Problem description
In your answer, repeat each line of the data exactly.
━━━━━━━━━━━━━━━━━━━━━━━━━━━━━━
/-- The reservation record in the body of an open command (Table 6-5). -/
def State.cmdRecord (s : State) (mb : Nat) : StreamRec :=
  let d (i : Nat) := s.rd (R_MB_CMD mb (4 + i))
  { stream := bits (d 0) 0 15, role := bits (d 0) 16 2, path := bits (d 0) 18 2, pl := bits (d 0) 20 2,
    inp := bits (d 1) 0 7, outPort := bits (d 1) 8 7, outTile := bits (d 1) 16 6, open_ := bits (d 2) 0 22, close := bits (d 3) 0 22,
    budget := bits (d 4) 0 8, maxlen := bits (d 4) 8 8, lat := bits (d 4) 16 16, dest := bits (d 5) 0 24,
    base := d 6 + d 7 * 2 ^ 32, size := bits (d 8) 0 6, xlat := d 9 + d 10 * 2 ^ 32, elim := bits (d 11) 0 10 }

/-- STREAM_ADD: `r` is the record that stands in the command's body (R173, R174); a row with another one is no command that has
come (assumption log 8). -/
def execStreamAdd (mb : Nat) (r : StreamRec) (s : State) : Out :=
  act s (s.runCmd mb 0x0401 (fun _ s => if s.cmdRecord mb = r then s.streamAdd mb r else s.smIgnored))

def State.admFind (s : State) (stream role path : Nat) : Option Adm :=
  s.sch.adm.find? (fun a => a.r.stream == stream && a.r.role == role && a.r.path == path)

/-- STREAM_DEL (Table 6-7, R433): disables what the record programmed and drops its vote where no other admitted
stream needs it. -/
def State.streamDel (s : State) (mb stream role path : Nat) : State :=
  match s.admFind stream role path with
  | none => s.refuse mb 0 0
  | some a =>
    let left := dropFirst (fun x => x == a) s.sch.adm
    let s := { s with sch := { s.sch with adm := left } }
    let shared := left.any (fun x => x.blk == a.blk)
    let s := if a.r.role < 2 then s.put (STR_CTL_EN a.blk) 0
      else if a.r.role = 3 ∧ !shared then s.wr a.blk (s.rd a.blk - s.rd a.blk / 2 ^ 15 % 2 * 2 ^ 15) |>.wr (a.blk + 4) 1
      else s
    let s := s.doIf (a.dom != 99 && !left.any (fun x => x.dom == a.dom)) (fun s => s.dropVote a.dom (PW_DOM_VOTE_WH a.dom))
    s.showLimits.ok mb []

def execStreamDel (mb stream role path : Nat) (s : State) : Out :=
  act s (s.runCmd mb 0x0402 (fun _ s => s.streamDel mb stream role path))

/-- The record as its twelve dwords (Table 6-5). -/
def recWords (r : StreamRec) : List Nat :=
  [r.stream + r.role * 2 ^ 16 + r.path * 2 ^ 18 + r.pl * 2 ^ 20, r.inp + r.outPort * 2 ^ 8 + r.outTile * 2 ^ 16, r.open_, r.close,
    r.budget + r.maxlen * 2 ^ 8 + r.lat * 2 ^ 16, r.dest, r.base % 2 ^ 32, r.base / 2 ^ 32, r.size, r.xlat % 2 ^ 32, r.xlat / 2 ^ 32, r.elim]

def State.streamQuery (s : State) (mb stream role path : Nat) : State :=
  match s.admFind stream role path with
  | none => s.refuse mb 0 0
  | some a =>
    let ov := if a.r.role < 2 then s.cnt (C_STR_OVER a.blk) else 0
    s.okQuery mb (recWords a.r ++ [ov % 2 ^ 32, ov / 2 ^ 32])

def execStreamQuery (mb stream role path : Nat) (s : State) : Out :=
  act s (s.runCmd mb 0x0403 (fun _ s => s.streamQuery mb stream role path))

/-! ### Gate list commands (R175) -/

/-- Why R175 refuses a list for port `p`: a reason, or 0. -/
def State.listFail (s : State) (p per : Nat) (l : List (Nat × Nat)) : Nat :=
  let w := (s.sch.adm.filter (fun a => s.recPort a.r && a.r.outPort == p)).map (fun a =>
    s.gateFail per (s.sch.adm.filter (fun o => o != a)) a [l])
  match w.find? (· ≠ 0) with
  | some f => f
  | none =>
    if (stretches per 6 false l).any (fun n => decide (20000 < n)) then 20
    else if (List.range 8).any (fun q =>
        let o := stretches per q true l
        !o.isEmpty && o.all (fun n => decide (n < s.weirOf p))) then 21
    else 0

/-- Writes a list into a bank of a port; the entries after its last keep their values. -/
def State.writeList (s : State) (p b : Nat) (ents : List (Nat × Nat × Bool)) : State :=
  s.forEach ents.zipIdx (fun e u =>
    (u.wr (R_GCL_ENT0 (portC p) (gclIdx (portK p) b e.2)) (e.1.1 % 2 ^ 22)).wr (R_GCL_ENT1 (portC p) (gclIdx (portK p) b e.2))
      (e.1.2.1 % 256 + b2n e.1.2.2 * 256))

def State.gclLoad (s : State) (mb p : Nat) (ents : List (Nat × Nat × Bool)) : State :=
  if 128 ≤ p ∨ s.portKind p = 0 ∨ s.nonFlit p ∨ 64 < ents.length ∨ ents.isEmpty then s.refuse mb 0 0
  else if s.on (GCL_STAT_PENDING (portC p) (portK p)) then s.busy mb p
  else
    let b := 1 - s.gclActive p
    let s' := s.writeList p b ents
    let f := s.listFail p s.framePer (s'.gcl p b)
    if f ≠ 0 then s.refuse mb f 0 else s'.ok mb []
━━━━━━━━━━━━━━━━━━━━━━━━━━━━━━
Answer box
/-- The reservation record in the body of an open command (Table 6-5). -/
def State.cmdRecord (s : State) (mb : Nat) : StreamRec :=
  let d (i : Nat) := s.rd (R_MB_CMD mb (4 + i))
  { stream := bits (d 0) 0 15, role := bits (d 0) 16 2, path := bits (d 0) 18 2, pl := bits (d 0) 20 2,
    inp := bits (d 1) 0 7, outPort := bits (d 1) 8 7, outTile := bits (d 1) 16 6, open_ := bits (d 2) 0 22, close := bits (d 3) 0 22,
    budget := bits (d 4) 0 8, maxlen := bits (d 4) 8 8, lat := bits (d 4) 16 16, dest := bits (d 5) 0 24,
    base := d 6 + d 7 * 2 ^ 32, size := bits (d 8) 0 6, xlat := d 9 + d 10 * 2 ^ 32, elim := bits (d 11) 0 10 }

/-- STREAM_ADD: `r` is the record that stands in the command's body (R173, R174); a row with another one is no command that has
come (assumption log 8). -/
def execStreamAdd (mb : Nat) (r : StreamRec) (s : State) : Out :=
  act s (s.runCmd mb 0x0401 (fun _ s => if s.cmdRecord mb = r then s.streamAdd mb r else s.smIgnored))

def State.admFind (s : State) (stream role path : Nat) : Option Adm :=
  s.sch.adm.find? (fun a => a.r.stream == stream && a.r.role == role && a.r.path == path)

/-- STREAM_DEL (Table 6-7, R433): disables what the record programmed and drops its vote where no other admitted
stream needs it. -/
def State.streamDel (s : State) (mb stream role path : Nat) : State :=
  match s.admFind stream role path with
  | none => s.refuse mb 0 0
  | some a =>
    let left := dropFirst (fun x => x == a) s.sch.adm
    let s := { s with sch := { s.sch with adm := left } }
    let shared := left.any (fun x => x.blk == a.blk)
    let s := if a.r.role < 2 then s.put (STR_CTL_EN a.blk) 0
      else if a.r.role = 3 ∧ !shared then s.wr a.blk (s.rd a.blk - s.rd a.blk / 2 ^ 15 % 2 * 2 ^ 15) |>.wr (a.blk + 4) 1
      else s
    let s := s.doIf (a.dom != 99 && !left.any (fun x => x.dom == a.dom)) (fun s => s.dropVote a.dom (PW_DOM_VOTE_WH a.dom))
    s.showLimits.ok mb []

def execStreamDel (mb stream role path : Nat) (s : State) : Out :=
  act s (s.runCmd mb 0x0402 (fun _ s => s.streamDel mb stream role path))

/-- The record as its twelve dwords (Table 6-5). -/
def recWords (r : StreamRec) : List Nat :=
  [r.stream + r.role * 2 ^ 16 + r.path * 2 ^ 18 + r.pl * 2 ^ 20, r.inp + r.outPort * 2 ^ 8 + r.outTile * 2 ^ 16, r.open_, r.close,
    r.budget + r.maxlen * 2 ^ 8 + r.lat * 2 ^ 16, r.dest, r.base % 2 ^ 32, r.base / 2 ^ 32, r.size, r.xlat % 2 ^ 32, r.xlat / 2 ^ 32, r.elim]

def State.streamQuery (s : State) (mb stream role path : Nat) : State :=
  match s.admFind stream role path with
  | none => s.refuse mb 0 0
  | some a =>
    let ov := if a.r.role < 2 then s.cnt (C_STR_OVER a.blk) else 0
    s.okQuery mb (recWords a.r ++ [ov % 2 ^ 32, ov / 2 ^ 32])

def execStreamQuery (mb stream role path : Nat) (s : State) : Out :=
  act s (s.runCmd mb 0x0403 (fun _ s => s.streamQuery mb stream role path))

/-! ### Gate list commands (R175) -/

/-- Why R175 refuses a list for port `p`: a reason, or 0. -/
def State.listFail (s : State) (p per : Nat) (l : List (Nat × Nat)) : Nat :=
  let w := (s.sch.adm.filter (fun a => s.recPort a.r && a.r.outPort == p)).map (fun a =>
    s.gateFail per (s.sch.adm.filter (fun o => o != a)) a [l])
  match w.find? (· ≠ 0) with
  | some f => f
  | none =>
    if (stretches per 6 false l).any (fun n => decide (20000 < n)) then 20
    else if (List.range 8).any (fun q =>
        let o := stretches per q true l
        !o.isEmpty && o.all (fun n => decide (n < s.weirOf p))) then 21
    else 0

/-- Writes a list into a bank of a port; the entries after its last keep their values. -/
def State.writeList (s : State) (p b : Nat) (ents : List (Nat × Nat × Bool)) : State :=
  s.forEach ents.zipIdx (fun e u =>
    (u.wr (R_GCL_ENT0 (portC p) (gclIdx (portK p) b e.2)) (e.1.1 % 2 ^ 22)).wr (R_GCL_ENT1 (portC p) (gclIdx (portK p) b e.2))
      (e.1.2.1 % 256 + b2n e.1.2.2 * 256))

def State.gclLoad (s : State) (mb p : Nat) (ents : List (Nat × Nat × Bool)) : State :=
  if 128 ≤ p ∨ s.portKind p = 0 ∨ s.nonFlit p ∨ 64 < ents.length ∨ ents.isEmpty then s.refuse mb 0 0
  else if s.on (GCL_STAT_PENDING (portC p) (portK p)) then s.busy mb p
  else
    let b := 1 - s.gclActive p
    let s' := s.writeList p b ents
    let f := s.listFail p s.framePer (s'.gcl p b)
    if f ≠ 0 then s.refuse mb f 0 else s'.ok mb []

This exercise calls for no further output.